BEGIN

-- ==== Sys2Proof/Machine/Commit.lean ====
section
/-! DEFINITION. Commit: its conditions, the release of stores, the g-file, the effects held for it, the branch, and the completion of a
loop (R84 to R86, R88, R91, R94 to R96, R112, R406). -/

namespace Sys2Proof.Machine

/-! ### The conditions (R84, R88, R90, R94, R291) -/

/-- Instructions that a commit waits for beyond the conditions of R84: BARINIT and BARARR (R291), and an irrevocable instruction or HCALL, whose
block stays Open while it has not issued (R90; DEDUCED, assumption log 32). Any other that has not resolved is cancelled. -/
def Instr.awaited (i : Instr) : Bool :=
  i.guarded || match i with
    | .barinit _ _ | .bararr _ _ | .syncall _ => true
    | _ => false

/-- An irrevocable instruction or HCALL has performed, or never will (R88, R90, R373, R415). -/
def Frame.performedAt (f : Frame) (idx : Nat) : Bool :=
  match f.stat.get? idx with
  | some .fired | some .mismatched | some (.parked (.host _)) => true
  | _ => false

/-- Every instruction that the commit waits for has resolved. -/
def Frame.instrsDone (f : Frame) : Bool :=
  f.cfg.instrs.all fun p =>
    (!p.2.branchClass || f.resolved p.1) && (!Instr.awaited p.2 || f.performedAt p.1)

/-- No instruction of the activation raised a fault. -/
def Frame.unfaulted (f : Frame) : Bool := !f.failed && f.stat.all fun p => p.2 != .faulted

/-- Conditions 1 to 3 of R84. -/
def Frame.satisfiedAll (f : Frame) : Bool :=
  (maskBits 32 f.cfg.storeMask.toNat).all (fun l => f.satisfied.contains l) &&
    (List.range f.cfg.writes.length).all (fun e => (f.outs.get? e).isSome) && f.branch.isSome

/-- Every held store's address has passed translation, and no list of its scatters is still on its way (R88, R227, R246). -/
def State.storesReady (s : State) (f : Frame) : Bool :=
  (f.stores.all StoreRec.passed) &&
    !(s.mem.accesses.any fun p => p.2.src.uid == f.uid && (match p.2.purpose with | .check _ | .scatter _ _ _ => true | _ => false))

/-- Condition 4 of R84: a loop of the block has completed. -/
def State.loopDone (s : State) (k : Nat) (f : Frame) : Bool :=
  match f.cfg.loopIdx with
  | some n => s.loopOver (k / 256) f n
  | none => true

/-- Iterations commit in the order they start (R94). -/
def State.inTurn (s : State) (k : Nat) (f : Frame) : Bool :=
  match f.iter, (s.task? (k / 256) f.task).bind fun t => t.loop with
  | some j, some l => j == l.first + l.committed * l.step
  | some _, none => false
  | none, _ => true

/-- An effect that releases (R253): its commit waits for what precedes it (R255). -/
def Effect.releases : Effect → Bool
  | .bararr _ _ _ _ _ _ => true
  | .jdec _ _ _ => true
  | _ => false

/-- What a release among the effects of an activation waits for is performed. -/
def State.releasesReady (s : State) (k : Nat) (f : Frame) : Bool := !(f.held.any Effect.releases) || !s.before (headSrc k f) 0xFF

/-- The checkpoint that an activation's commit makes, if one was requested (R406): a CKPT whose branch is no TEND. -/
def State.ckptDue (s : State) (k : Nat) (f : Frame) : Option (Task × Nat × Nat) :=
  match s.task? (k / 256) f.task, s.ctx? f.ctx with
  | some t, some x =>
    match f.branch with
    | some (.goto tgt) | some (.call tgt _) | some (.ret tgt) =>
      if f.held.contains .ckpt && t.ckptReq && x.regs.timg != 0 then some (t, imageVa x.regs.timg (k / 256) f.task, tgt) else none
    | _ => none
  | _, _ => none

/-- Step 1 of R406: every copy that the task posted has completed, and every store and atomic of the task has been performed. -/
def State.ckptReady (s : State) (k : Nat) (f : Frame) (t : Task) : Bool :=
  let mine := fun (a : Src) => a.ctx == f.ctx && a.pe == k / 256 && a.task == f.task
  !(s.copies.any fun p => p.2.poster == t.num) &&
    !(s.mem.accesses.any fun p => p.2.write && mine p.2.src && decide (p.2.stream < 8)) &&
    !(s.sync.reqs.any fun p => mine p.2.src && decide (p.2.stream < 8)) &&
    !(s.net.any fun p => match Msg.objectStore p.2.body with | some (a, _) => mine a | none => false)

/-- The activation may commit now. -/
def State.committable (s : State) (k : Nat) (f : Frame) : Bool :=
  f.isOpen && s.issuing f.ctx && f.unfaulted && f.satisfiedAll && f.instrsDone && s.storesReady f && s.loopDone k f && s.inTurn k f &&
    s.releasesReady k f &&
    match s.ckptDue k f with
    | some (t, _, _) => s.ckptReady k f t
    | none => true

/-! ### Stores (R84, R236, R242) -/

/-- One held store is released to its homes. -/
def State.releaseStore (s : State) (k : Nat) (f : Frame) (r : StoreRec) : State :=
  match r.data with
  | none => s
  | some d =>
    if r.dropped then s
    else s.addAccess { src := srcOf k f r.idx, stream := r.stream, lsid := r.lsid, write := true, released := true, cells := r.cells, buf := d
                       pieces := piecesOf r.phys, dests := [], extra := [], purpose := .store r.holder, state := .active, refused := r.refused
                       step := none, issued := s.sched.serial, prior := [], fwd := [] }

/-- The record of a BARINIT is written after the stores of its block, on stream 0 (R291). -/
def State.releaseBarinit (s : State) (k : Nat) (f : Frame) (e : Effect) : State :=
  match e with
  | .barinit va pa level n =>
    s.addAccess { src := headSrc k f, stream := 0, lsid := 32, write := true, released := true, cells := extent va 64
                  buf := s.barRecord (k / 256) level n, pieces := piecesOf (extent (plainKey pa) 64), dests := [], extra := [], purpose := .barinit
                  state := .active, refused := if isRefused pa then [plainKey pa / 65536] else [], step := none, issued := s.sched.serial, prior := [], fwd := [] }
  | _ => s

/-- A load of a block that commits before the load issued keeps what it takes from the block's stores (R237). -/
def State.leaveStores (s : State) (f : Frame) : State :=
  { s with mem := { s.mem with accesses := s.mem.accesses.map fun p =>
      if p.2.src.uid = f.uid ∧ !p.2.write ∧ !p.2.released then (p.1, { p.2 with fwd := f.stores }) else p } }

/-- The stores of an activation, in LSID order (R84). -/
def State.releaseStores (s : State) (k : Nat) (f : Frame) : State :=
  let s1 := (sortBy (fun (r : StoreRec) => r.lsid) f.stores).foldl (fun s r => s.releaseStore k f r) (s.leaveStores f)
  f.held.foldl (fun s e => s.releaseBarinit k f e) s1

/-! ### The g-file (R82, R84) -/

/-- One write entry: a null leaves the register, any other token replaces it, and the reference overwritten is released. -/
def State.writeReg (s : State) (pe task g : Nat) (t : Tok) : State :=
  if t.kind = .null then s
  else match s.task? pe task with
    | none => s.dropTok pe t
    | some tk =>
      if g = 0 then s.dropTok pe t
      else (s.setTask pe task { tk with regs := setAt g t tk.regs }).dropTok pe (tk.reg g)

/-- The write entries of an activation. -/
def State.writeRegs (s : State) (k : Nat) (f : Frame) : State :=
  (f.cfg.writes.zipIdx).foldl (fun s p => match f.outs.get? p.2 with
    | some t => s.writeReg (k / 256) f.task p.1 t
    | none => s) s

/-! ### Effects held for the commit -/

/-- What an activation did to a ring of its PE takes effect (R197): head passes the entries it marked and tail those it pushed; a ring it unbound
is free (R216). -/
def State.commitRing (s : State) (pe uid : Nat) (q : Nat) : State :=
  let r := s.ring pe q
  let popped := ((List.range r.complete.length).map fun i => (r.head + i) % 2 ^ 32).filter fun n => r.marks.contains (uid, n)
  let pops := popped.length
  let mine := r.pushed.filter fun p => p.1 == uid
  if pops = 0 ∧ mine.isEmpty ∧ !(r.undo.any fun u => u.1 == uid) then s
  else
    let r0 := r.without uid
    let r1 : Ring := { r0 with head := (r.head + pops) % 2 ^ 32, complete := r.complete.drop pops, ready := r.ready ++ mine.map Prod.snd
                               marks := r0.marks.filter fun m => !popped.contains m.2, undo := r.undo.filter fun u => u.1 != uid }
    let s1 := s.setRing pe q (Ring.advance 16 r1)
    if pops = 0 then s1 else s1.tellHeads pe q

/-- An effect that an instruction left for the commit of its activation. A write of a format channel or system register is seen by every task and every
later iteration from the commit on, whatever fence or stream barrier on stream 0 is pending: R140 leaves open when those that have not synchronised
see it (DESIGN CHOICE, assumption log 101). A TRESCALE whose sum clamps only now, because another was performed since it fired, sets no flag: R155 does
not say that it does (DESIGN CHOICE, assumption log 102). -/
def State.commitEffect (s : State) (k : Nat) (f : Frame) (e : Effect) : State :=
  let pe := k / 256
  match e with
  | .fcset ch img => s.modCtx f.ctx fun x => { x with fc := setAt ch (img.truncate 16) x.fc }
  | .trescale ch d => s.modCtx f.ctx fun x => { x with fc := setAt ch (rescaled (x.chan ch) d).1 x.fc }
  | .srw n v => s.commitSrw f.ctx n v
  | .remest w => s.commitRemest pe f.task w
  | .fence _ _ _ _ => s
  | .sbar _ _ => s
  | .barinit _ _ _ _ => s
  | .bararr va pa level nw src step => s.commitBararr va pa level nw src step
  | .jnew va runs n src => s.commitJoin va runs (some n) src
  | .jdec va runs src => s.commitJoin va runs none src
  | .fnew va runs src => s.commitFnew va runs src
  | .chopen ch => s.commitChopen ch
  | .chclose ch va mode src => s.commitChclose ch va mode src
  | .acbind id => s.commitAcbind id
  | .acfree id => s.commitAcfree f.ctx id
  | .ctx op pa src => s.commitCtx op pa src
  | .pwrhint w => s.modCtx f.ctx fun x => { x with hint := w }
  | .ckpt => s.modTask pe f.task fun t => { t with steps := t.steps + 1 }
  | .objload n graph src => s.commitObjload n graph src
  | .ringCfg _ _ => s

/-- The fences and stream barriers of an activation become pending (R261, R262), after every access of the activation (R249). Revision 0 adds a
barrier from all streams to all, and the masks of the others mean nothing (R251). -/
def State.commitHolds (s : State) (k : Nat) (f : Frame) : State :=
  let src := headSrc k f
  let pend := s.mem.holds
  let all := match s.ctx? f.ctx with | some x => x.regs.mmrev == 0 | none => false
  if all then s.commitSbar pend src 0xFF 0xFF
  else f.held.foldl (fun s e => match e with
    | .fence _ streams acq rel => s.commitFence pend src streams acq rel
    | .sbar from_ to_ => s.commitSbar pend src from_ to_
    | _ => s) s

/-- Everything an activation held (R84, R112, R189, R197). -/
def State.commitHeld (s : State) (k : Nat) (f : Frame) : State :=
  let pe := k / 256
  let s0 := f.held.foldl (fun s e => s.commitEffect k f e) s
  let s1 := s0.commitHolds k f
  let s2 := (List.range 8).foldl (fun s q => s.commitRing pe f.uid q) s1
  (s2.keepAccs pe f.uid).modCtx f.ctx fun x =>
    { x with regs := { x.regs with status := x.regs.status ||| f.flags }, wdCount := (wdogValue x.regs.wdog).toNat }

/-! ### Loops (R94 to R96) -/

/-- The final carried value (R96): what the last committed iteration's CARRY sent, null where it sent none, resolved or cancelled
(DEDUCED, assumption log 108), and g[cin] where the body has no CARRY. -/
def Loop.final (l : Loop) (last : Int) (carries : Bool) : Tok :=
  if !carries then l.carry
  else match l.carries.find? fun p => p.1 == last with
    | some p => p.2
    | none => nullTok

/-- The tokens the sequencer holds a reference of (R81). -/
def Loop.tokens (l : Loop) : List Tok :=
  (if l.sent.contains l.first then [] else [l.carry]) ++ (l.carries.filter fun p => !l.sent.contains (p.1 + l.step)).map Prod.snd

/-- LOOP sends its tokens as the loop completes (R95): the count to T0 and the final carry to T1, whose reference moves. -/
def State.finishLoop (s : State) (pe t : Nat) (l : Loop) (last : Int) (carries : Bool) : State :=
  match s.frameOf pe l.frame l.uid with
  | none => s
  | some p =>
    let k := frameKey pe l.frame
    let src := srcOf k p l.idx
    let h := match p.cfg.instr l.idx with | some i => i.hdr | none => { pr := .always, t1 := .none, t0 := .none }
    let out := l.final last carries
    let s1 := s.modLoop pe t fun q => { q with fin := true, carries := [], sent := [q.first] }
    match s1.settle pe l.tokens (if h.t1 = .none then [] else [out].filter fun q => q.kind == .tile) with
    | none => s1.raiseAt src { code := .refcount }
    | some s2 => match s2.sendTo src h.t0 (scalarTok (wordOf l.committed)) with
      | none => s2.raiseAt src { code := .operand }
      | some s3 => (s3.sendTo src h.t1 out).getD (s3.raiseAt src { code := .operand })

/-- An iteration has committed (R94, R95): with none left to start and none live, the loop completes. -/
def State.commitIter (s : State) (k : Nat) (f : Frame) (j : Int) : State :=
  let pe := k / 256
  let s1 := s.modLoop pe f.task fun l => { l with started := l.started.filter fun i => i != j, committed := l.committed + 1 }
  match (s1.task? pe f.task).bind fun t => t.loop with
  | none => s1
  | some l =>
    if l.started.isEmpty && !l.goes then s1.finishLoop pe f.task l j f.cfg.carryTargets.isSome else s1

END

Exercise prompt> Find how many lines in the data above include the string "commitSbar", and give that number alone.

Result of this exercise> 2